RECORDS TO PROCESS START
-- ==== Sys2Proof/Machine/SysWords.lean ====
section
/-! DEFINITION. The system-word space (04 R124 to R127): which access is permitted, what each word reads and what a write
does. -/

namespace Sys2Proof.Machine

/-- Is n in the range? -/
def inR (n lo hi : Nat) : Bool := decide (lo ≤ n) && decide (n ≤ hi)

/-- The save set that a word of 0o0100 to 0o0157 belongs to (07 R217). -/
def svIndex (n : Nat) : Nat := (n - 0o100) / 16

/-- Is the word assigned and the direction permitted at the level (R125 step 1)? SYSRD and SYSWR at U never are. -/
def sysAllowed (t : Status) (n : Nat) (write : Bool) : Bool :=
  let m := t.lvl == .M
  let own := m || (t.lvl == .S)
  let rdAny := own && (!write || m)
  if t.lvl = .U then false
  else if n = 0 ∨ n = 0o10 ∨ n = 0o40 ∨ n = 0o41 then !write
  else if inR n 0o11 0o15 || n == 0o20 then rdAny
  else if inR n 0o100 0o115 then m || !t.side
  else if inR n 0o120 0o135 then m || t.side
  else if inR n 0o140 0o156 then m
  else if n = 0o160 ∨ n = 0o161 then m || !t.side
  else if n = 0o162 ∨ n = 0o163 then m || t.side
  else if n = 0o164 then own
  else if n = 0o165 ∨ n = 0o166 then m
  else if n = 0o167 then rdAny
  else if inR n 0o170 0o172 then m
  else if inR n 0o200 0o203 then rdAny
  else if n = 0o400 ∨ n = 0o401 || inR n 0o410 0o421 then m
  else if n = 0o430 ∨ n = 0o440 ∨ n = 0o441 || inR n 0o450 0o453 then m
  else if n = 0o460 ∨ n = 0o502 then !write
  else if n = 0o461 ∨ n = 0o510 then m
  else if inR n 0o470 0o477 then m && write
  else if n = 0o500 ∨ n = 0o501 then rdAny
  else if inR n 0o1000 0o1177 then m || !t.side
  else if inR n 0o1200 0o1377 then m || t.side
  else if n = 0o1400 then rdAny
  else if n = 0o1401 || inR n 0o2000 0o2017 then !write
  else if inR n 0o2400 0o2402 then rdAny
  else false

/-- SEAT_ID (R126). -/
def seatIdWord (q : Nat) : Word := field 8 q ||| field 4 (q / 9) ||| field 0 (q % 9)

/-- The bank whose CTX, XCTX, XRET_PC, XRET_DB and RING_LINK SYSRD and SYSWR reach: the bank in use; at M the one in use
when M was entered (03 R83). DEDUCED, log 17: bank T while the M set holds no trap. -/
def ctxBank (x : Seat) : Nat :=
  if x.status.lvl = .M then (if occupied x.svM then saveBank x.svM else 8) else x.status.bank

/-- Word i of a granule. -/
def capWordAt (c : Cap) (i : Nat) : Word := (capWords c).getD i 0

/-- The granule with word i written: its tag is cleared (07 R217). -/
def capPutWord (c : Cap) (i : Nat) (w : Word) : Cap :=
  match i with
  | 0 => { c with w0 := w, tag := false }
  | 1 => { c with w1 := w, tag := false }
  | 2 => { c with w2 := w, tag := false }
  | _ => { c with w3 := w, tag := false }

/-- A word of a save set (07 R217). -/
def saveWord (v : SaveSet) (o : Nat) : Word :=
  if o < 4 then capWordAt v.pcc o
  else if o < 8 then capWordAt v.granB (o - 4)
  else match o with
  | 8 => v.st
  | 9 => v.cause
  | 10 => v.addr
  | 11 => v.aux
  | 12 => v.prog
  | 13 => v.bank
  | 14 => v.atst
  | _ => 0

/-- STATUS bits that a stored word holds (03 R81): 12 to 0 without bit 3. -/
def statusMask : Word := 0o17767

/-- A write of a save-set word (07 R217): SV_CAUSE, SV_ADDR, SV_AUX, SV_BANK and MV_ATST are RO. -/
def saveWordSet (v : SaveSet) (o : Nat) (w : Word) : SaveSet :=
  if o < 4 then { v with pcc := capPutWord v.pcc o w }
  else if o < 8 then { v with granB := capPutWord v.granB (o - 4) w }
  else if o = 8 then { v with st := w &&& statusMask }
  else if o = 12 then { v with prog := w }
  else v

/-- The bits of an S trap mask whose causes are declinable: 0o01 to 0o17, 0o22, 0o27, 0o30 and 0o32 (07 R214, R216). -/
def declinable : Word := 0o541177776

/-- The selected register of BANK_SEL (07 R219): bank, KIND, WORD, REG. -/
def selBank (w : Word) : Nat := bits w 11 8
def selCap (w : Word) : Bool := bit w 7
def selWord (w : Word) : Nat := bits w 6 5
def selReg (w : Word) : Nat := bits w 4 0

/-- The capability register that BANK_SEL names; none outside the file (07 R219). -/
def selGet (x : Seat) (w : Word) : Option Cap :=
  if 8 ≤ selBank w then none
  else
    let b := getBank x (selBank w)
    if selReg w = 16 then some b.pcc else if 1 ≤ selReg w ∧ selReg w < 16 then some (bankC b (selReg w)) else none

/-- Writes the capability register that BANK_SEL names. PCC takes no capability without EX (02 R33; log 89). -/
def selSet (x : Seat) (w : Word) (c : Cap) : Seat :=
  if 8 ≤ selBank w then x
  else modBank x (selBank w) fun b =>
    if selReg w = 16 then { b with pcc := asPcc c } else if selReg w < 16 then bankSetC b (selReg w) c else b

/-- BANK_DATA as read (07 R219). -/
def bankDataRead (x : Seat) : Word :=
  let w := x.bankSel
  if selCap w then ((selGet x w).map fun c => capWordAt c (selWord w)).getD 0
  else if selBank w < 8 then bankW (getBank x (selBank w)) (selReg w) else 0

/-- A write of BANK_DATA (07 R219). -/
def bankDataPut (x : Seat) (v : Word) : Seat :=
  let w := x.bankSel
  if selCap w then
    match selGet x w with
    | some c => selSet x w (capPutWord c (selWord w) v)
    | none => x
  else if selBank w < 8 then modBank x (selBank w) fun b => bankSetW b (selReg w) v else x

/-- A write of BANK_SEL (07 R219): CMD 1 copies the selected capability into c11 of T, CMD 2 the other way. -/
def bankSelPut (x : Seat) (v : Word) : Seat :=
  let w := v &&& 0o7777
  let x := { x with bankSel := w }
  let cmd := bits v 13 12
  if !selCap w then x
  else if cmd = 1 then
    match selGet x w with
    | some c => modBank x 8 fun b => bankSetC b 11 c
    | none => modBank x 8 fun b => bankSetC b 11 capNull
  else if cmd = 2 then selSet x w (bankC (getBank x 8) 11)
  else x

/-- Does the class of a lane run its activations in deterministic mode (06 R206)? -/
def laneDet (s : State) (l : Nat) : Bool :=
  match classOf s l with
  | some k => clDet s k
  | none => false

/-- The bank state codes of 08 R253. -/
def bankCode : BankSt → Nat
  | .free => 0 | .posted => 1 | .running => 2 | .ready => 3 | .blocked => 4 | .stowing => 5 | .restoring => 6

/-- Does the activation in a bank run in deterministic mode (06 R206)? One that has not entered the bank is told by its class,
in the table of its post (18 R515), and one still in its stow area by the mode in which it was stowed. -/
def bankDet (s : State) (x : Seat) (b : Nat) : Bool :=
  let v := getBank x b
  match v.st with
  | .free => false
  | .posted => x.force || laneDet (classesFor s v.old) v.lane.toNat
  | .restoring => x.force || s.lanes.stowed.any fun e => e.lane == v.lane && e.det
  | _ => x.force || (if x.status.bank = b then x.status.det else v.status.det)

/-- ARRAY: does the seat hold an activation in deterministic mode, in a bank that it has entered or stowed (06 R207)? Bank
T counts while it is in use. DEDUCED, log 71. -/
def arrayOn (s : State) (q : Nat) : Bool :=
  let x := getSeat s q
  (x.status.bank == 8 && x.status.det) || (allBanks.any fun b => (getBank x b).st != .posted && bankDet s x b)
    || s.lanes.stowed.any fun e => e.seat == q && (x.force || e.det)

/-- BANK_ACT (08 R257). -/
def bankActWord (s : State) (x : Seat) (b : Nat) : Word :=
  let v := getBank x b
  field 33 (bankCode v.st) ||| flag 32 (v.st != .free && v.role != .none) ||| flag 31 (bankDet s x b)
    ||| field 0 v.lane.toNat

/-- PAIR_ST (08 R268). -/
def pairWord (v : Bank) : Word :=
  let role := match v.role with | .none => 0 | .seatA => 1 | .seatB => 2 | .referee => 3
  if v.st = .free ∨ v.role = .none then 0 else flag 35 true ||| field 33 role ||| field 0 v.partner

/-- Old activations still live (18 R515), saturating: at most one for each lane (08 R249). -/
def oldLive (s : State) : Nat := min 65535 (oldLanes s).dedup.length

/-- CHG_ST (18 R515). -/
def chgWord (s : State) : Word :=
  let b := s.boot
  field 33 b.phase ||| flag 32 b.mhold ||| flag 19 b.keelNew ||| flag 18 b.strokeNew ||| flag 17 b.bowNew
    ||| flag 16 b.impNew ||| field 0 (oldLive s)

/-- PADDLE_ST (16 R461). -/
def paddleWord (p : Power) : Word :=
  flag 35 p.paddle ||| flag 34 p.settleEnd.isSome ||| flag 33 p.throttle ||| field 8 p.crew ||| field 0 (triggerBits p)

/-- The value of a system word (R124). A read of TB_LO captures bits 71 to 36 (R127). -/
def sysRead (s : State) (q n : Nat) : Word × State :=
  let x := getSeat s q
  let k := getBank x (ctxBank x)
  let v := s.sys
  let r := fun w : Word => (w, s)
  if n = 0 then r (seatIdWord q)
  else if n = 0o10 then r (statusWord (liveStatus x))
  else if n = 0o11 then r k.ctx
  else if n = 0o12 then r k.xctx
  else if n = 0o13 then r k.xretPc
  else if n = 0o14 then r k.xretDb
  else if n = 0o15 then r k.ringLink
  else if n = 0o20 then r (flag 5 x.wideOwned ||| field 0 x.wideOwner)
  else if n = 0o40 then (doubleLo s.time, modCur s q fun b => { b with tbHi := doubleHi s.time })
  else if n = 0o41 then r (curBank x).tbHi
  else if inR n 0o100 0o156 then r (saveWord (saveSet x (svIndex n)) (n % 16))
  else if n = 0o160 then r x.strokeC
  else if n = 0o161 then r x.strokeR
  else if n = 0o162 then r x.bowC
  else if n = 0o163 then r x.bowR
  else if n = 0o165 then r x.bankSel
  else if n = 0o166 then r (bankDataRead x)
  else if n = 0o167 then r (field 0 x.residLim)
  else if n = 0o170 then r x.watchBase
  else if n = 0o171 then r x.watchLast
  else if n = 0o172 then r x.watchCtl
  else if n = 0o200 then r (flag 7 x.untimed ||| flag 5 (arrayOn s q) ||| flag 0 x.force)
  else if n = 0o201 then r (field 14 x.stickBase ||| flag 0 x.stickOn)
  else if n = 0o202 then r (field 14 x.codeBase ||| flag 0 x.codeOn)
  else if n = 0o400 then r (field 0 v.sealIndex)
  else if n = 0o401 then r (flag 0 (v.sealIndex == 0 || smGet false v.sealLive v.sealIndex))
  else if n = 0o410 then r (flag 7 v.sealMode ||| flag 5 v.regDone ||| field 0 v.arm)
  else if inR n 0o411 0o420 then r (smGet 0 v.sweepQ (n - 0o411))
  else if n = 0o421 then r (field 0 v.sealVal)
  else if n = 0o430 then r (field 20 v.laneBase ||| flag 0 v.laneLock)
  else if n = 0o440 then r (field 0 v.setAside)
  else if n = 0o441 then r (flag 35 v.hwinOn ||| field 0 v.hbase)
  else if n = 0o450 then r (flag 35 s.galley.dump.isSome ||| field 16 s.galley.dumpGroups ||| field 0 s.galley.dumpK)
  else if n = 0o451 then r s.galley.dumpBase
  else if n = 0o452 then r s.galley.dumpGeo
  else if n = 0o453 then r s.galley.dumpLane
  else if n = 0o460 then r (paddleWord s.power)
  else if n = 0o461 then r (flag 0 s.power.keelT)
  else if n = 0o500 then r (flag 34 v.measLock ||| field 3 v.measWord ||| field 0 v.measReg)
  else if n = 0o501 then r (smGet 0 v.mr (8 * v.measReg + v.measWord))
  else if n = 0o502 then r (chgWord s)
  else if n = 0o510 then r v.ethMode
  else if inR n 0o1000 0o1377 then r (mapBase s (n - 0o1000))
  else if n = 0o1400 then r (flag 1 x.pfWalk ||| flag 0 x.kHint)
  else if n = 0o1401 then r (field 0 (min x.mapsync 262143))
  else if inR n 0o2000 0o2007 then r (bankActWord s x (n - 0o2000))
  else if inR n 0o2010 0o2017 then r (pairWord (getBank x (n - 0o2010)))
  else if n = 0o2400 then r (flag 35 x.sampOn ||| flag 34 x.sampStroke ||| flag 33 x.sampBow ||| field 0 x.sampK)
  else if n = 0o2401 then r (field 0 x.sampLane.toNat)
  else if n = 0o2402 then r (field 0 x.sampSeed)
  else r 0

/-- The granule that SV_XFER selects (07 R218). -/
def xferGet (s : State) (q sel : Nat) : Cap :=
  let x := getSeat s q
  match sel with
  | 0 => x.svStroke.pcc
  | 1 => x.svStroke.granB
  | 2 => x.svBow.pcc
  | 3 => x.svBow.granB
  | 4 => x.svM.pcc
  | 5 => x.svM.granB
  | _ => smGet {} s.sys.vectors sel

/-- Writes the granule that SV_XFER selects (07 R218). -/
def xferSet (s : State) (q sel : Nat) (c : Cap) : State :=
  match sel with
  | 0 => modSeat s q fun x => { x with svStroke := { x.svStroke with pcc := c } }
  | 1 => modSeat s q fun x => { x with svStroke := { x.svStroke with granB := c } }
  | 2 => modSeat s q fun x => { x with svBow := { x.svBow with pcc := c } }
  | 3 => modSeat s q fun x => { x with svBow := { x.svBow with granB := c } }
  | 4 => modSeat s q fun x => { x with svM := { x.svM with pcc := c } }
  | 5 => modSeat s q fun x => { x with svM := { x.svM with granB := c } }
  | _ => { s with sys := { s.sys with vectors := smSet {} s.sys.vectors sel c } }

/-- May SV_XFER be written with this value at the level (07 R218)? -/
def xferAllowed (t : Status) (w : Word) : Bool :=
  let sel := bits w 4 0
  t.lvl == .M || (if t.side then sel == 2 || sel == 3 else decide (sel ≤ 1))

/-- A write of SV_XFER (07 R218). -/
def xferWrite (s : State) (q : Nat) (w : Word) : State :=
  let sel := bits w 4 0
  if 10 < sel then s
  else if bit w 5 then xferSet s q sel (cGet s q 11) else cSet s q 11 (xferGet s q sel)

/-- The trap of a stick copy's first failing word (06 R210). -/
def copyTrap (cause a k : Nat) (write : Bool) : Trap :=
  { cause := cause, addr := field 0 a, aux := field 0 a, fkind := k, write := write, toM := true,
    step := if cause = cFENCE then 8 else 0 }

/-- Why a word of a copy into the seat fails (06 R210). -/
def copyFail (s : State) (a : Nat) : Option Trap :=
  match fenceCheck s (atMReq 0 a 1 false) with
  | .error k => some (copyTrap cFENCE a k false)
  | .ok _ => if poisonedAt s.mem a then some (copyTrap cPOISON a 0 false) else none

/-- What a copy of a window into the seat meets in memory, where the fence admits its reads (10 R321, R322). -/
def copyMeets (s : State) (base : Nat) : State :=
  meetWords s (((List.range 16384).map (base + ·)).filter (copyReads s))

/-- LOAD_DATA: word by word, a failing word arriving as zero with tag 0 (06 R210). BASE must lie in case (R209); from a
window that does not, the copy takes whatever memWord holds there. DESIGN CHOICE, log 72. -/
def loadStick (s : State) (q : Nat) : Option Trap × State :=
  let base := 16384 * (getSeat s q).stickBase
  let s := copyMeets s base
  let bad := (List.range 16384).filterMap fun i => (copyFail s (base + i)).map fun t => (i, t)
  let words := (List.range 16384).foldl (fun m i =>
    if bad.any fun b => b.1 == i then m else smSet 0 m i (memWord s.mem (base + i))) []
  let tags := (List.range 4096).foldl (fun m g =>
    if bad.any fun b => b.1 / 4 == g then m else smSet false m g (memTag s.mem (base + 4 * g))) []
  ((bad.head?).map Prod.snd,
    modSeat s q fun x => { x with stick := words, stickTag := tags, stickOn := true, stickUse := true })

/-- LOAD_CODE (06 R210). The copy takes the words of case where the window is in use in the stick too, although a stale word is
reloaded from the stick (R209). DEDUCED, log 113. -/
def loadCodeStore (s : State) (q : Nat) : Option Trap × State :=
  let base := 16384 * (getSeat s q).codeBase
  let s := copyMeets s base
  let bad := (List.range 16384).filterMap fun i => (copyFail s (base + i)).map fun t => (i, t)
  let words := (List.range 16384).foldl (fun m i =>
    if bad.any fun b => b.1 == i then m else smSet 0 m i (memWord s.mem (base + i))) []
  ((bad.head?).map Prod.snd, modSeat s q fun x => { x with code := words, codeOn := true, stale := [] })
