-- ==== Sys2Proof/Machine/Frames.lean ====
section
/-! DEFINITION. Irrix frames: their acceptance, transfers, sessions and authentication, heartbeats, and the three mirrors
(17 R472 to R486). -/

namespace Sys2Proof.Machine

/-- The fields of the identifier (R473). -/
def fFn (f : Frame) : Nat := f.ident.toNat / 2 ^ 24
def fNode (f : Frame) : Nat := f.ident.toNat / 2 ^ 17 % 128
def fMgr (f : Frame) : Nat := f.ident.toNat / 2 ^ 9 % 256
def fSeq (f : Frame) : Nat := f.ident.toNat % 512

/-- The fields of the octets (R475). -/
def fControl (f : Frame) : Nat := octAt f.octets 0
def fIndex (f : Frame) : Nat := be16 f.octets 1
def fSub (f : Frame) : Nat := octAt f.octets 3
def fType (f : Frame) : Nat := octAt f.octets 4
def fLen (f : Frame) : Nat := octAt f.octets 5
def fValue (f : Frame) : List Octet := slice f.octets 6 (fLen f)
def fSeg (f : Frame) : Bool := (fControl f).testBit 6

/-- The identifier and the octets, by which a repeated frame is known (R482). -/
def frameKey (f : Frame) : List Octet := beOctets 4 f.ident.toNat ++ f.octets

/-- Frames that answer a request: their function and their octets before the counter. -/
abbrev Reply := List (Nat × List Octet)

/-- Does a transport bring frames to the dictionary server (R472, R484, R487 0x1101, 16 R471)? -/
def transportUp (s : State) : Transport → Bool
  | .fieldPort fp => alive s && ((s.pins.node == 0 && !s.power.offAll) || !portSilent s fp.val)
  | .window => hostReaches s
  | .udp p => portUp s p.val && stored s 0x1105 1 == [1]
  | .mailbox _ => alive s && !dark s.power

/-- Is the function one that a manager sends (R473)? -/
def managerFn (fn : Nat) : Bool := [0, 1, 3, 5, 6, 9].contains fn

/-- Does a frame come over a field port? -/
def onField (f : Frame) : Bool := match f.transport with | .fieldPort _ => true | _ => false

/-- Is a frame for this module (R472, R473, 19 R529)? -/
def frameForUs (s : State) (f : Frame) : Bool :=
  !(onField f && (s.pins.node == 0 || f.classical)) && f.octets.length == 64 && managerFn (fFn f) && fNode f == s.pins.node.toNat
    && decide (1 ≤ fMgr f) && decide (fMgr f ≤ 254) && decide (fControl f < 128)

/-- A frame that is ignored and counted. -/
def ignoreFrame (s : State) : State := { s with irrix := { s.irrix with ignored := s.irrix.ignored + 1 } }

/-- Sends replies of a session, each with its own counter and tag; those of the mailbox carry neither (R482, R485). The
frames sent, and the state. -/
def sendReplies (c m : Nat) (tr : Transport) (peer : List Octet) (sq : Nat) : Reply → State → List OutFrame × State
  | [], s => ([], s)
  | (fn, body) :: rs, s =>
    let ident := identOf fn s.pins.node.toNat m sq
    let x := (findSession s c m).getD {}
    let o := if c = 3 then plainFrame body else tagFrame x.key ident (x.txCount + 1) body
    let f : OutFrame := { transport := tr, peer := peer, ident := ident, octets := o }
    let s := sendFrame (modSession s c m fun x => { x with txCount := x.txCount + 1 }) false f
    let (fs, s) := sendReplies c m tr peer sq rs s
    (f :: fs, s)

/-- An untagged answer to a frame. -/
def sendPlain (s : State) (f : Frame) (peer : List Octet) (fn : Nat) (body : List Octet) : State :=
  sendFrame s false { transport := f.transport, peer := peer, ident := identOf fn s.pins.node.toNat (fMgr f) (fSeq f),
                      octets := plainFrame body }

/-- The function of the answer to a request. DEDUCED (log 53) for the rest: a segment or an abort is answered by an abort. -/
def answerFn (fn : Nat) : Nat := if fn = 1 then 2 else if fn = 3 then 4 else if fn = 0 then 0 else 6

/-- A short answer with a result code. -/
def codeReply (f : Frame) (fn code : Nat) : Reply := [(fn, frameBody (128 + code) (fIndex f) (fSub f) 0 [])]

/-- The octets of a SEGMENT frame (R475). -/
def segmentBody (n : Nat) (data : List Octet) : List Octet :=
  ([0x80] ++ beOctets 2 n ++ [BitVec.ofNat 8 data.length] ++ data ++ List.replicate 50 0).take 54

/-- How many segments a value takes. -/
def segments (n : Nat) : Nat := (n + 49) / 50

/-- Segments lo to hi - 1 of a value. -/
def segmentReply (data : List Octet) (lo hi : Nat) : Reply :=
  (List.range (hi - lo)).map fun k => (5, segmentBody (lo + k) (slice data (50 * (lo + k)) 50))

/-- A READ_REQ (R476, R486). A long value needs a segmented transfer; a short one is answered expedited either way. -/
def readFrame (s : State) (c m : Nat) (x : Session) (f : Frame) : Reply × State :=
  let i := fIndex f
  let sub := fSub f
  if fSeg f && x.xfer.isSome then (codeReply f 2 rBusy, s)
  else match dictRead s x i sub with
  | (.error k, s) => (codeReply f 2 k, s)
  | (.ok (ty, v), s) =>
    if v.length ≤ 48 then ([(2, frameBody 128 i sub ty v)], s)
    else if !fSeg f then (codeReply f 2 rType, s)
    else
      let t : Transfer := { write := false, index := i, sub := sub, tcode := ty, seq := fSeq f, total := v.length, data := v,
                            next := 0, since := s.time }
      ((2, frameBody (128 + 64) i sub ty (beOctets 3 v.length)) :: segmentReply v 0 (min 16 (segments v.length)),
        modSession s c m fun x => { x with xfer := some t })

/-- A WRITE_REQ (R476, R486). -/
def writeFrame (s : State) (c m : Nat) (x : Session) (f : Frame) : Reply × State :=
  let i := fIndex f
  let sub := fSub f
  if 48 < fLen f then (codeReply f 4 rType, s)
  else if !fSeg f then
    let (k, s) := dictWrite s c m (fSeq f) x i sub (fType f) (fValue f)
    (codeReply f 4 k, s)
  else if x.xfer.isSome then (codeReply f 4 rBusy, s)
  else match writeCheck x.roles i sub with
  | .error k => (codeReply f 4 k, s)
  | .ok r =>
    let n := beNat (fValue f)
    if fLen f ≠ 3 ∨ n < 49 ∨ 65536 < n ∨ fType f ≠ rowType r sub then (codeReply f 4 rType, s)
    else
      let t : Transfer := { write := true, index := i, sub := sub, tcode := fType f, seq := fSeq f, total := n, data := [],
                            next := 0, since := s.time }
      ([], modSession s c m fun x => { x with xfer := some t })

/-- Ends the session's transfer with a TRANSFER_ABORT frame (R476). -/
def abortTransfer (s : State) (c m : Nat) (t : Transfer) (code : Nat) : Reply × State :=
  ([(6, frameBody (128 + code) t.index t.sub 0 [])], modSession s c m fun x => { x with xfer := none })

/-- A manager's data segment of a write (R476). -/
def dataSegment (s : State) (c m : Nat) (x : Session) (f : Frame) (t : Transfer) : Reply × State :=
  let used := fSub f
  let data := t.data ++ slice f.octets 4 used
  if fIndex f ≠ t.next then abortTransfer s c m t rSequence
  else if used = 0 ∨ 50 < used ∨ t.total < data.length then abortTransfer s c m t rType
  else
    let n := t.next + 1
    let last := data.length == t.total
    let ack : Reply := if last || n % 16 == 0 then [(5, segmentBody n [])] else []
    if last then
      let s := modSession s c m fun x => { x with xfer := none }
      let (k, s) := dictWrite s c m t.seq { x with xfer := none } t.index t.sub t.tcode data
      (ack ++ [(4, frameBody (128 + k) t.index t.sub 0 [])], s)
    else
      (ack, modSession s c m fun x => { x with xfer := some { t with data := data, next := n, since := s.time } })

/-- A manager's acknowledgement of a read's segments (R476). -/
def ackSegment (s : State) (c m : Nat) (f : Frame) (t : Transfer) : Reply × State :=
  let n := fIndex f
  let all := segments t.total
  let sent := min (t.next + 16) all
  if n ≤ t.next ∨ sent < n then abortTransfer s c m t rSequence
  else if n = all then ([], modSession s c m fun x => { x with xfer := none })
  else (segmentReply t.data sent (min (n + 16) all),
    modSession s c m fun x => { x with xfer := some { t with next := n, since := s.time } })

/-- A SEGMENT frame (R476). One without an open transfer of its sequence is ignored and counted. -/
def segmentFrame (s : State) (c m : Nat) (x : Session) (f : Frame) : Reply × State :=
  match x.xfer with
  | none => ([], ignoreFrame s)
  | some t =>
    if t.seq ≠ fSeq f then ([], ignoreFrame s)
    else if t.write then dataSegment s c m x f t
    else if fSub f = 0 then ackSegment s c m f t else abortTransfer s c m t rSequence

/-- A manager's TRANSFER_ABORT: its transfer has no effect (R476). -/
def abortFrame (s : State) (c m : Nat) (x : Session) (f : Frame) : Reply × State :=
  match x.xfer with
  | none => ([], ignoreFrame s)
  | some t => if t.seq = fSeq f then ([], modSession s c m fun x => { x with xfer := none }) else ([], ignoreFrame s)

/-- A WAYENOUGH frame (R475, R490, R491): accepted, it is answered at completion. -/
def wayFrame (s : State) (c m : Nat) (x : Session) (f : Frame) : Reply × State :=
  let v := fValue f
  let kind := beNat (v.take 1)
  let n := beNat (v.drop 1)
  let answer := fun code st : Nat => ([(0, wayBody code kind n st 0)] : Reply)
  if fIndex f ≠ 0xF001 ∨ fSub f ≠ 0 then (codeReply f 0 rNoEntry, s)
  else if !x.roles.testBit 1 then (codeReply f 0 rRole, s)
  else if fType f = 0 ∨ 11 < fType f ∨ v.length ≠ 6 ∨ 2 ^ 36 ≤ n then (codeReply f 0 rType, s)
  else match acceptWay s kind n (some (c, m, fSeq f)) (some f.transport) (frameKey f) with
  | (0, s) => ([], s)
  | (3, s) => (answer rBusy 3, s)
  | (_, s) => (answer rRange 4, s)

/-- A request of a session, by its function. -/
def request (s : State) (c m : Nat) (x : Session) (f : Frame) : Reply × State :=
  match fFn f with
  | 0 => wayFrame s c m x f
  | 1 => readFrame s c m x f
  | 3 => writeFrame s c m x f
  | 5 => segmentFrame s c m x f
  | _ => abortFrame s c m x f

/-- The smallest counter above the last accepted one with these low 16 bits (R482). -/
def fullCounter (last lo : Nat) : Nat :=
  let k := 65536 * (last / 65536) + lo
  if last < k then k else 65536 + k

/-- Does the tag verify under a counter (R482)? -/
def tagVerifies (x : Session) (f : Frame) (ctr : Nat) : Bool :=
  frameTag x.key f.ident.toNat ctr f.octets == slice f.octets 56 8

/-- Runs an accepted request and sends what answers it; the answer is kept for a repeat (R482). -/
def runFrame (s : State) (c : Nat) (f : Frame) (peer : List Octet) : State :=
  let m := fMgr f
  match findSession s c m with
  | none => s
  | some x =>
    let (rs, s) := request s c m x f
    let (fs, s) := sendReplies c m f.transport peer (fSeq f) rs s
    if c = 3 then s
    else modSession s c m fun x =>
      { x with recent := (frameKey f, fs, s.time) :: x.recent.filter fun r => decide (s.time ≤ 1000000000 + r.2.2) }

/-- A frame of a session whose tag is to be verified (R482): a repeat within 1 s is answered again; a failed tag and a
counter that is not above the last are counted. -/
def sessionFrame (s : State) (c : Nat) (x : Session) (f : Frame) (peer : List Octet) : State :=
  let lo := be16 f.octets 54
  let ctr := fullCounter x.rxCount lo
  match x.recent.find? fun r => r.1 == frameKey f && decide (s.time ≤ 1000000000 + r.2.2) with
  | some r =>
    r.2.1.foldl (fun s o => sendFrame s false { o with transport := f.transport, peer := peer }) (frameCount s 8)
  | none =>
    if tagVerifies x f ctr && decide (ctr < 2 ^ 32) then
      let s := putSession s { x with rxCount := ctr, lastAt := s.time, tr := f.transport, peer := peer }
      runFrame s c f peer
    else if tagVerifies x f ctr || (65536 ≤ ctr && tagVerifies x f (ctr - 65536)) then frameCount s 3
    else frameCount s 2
RECORDS TO PROCESS END
TASK DETAILS –
Using the entries above, repeat only the lines from the one containing "meetWords s (((List.range" through the one containing "(R209); from a", end lines included.

SOLUTION BELOW –
  meetWords s (((List.range 16384).map (base + ·)).filter (copyReads s))

/-- LOAD_DATA: word by word, a failing word arriving as zero with tag 0 (06 R210). BASE must lie in case (R209); from a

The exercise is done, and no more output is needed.